◆ What to work on ◆
From the entries below, return exactly the lines beginning at the one that contains "h3 h4 h5 h6" and ending at the one that contains "(hr : full = true", both of them included, and only those lines.
^^^^^^^^
/-- Where one cluster alone issues, and nothing is met, its step is all that runs. -/
theorem leftApart_single {z : Nat × List (Granule × Work)} {g : Granule} {w : Work} (hn : goingClusters s e = [z])
    (hz : z.2[nextOf e z.1]? = some (g, w)) (hq : QuietEnv env) (ht : readsJob e.desc = true ∨ OnTime s e) :
    (leftApart env e s).2 = (runWork (if workWrites e.desc w then env.storeDelta else 0) w (charge env e) s).2 := by
  unfold leftApart ranApart
  dsimp only
  rw [hq.2.2, List.foldl_nil, metStep_quietEnv hq ht, storeFault_quietEnv hq, stepsNext_single hn hz]
  exact congrArg Prod.snd (runWorks_single env.storeDelta w (charge env e) s)

/-- The scratchpad then holds what its tile writes. -/
theorem leftApart_written {z : Nat × List (Granule × Work)} {g : Granule} {w : Work} (hc : Checked e) (hn : goingClusters s e = [z])
    (hz : z.2[nextOf e z.1]? = some (g, w)) (hq : QuietEnv env) (ht : readsJob e.desc = true ∨ OnTime s e) :
    ∀ m ∈ workEmits w (charge env e) s, Written s (charge env e) m (leftApart env e s).2 := by
  have hsuit : w.Suits (charge env e).desc := goingClusters_suits (e := e) (s := s) (by rw [stepsNext_single hn hz]; exact List.mem_singleton.2 rfl)
  have hx := hc.charged env
  rw [leftApart_single hn hz hq ht]
  exact runWork_written _ hsuit hx.fitsAll.chain hx.tidy s

/-! ## The boundary -/

theorem apart_kind (h : runsApart d = true) : d.fused ∨ d.kind = .attn := by
  unfold runsApart at h
  split at h
  · exact nomatch h
  · exact nomatch h
  · exact nomatch h
  · exact nomatch h
  · exact nomatch h
  · exact nomatch h
  · rename_i h1 h2 h3 h4 h5 h6
    by_cases ha : d.kind = .attn
    · exact .inr ha
    · exact .inl ⟨h1, h2, h3, h4, h5, ha, h6⟩

/-- A step of an ATTN command writes nothing. -/
theorem workEmits_attn (hk : d.kind = .attn) {w : Work} (hw : w.Suits d) (e : Entry) (s : State) : workEmits w e s = [] := by
  cases w with
  | slab | load | key => rfl
  | chain t =>
    obtain ⟨h | h, -⟩ := hw <;> rw [hk] at h <;> exact nomatch h
  | product t n =>
    obtain ⟨h, -⟩ := hw
    rw [hk] at h
    exact nomatch h
  | store l =>
    obtain ⟨h, -⟩ := hw
    rw [hk] at h
    exact nomatch h
  | pass second t => exact absurd hk hw.1.2.2.2.2.2.1

/-- One step in each cluster that can; the issue's other units stay, and what is written lies in the outputs. -/
theorem leftApart_settles (ha : runsApart e.desc = true) (hf : (findEntry s e.berth e.seq).isSome) (env : RunEnv)
    (hr : full = true → FinRows e ∧ RowsWide e) :
    Settles (leftApart env e s).1 s (settleApart (ranApart env e s).1 (leftApart env e s).1 (setEntry (leftApart env e s).1 (leftApart env e s).2)) ∧
      (full = true → Spared (e.desc.area true e.desc.settleOut) (leftApart env e s).2
        (settleApart (ranApart env e s).1 (leftApart env e s).1 (setEntry (leftApart env e s).1 (leftApart env e s).2))) := by
  obtain ⟨hs, -, hfin, hwide⟩ := leftApart_entry env e s
  have hnear := leftApart_near env e s
  have hfound : findEntry (setEntry (leftApart env e s).1 (leftApart env e s).2) (leftApart env e s).1.berth (leftApart env e s).1.seq =
      some (leftApart env e s).1 := setEntry_found _ _ (by rw [hs.berth, hs.seq, findEntry_congr (congrArg CqUnit.entries hnear.cq)]; exact hf)
  obtain ⟨⟨h1, h2, h3⟩, h4⟩ := settleApart_effect (full := full) (ranApart env e s).1 (by rw [hs.desc]; exact apart_kind ha) hfound
    (fun h => ⟨hfin (hr h).1, hwide (hr h).2⟩)
  rw [hs.desc] at h4
  exact ⟨⟨h1, h2.trans hnear.crs, h3.trans hnear.man⟩, fun h => Spared.after (h4 h) (.of_mem rfl)⟩

theorem Checked.rowsKept (h : Checked e) : FinRows e ∧ RowsWide e := ⟨h.rows, h.widths⟩

/-- The places after a boundary at which clusters issue. -/
theorem boundaryApart_front (ha : runsApart e.desc = true) (hf : (findEntry s e.berth e.seq).isSome) (h1 : writeFaulted e = false)
    (h2 : ¬(nextGranules s e).any (granuleFaulted e) = true) (h : goingClusters s e ≠ []) (hc : StepClean s e env) :
    ∃ y, findEntry (boundaryApart env e s) e.berth e.seq = some y ∧ y.bytes = e.bytes ∧
      (∀ c, sget 0 y.front c = sget 0 e.front c + if c ∈ (goingClusters s e).map (·.1) then 1 else 0) ∧
      (boundaryApart env e s).crs = s.crs ∧ (boundaryApart env e s).man = s.man := by
  rw [boundaryApart_goes h1 h2 h hc]
  obtain ⟨hs, hfront, -⟩ := leftApart_entry env e s
  obtain ⟨⟨⟨y, hy, hsame, hyf⟩, hcrs, hman⟩, -⟩ := leftApart_settles (full := false) ha hf env (fun h => nomatch h)
  refine ⟨y, by rw [← hs.berth, ← hs.seq]; exact hy, hsame.bytes.trans hs.bytes, fun c => ?_, hcrs, hman⟩
  rw [hyf, hfront, sget_frontsAfter (goingClusters_nodup s e)]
^^^^^^^^
◆ Result of this task ◆
  · rename_i h1 h2 h3 h4 h5 h6
    by_cases ha : d.kind = .attn
    · exact .inr ha
    · exact .inl ⟨h1, h2, h3, h4, h5, ha, h6⟩

/-- A step of an ATTN command writes nothing. -/
theorem workEmits_attn (hk : d.kind = .attn) {w : Work} (hw : w.Suits d) (e : Entry) (s : State) : workEmits w e s = [] := by
  cases w with
  | slab | load | key => rfl
  | chain t =>
    obtain ⟨h | h, -⟩ := hw <;> rw [hk] at h <;> exact nomatch h
  | product t n =>
    obtain ⟨h, -⟩ := hw
    rw [hk] at h
    exact nomatch h
  | store l =>
    obtain ⟨h, -⟩ := hw
    rw [hk] at h
    exact nomatch h
  | pass second t => exact absurd hk hw.1.2.2.2.2.2.1

/-- One step in each cluster that can; the issue's other units stay, and what is written lies in the outputs. -/
theorem leftApart_settles (ha : runsApart e.desc = true) (hf : (findEntry s e.berth e.seq).isSome) (env : RunEnv)
    (hr : full = true → FinRows e ∧ RowsWide e) :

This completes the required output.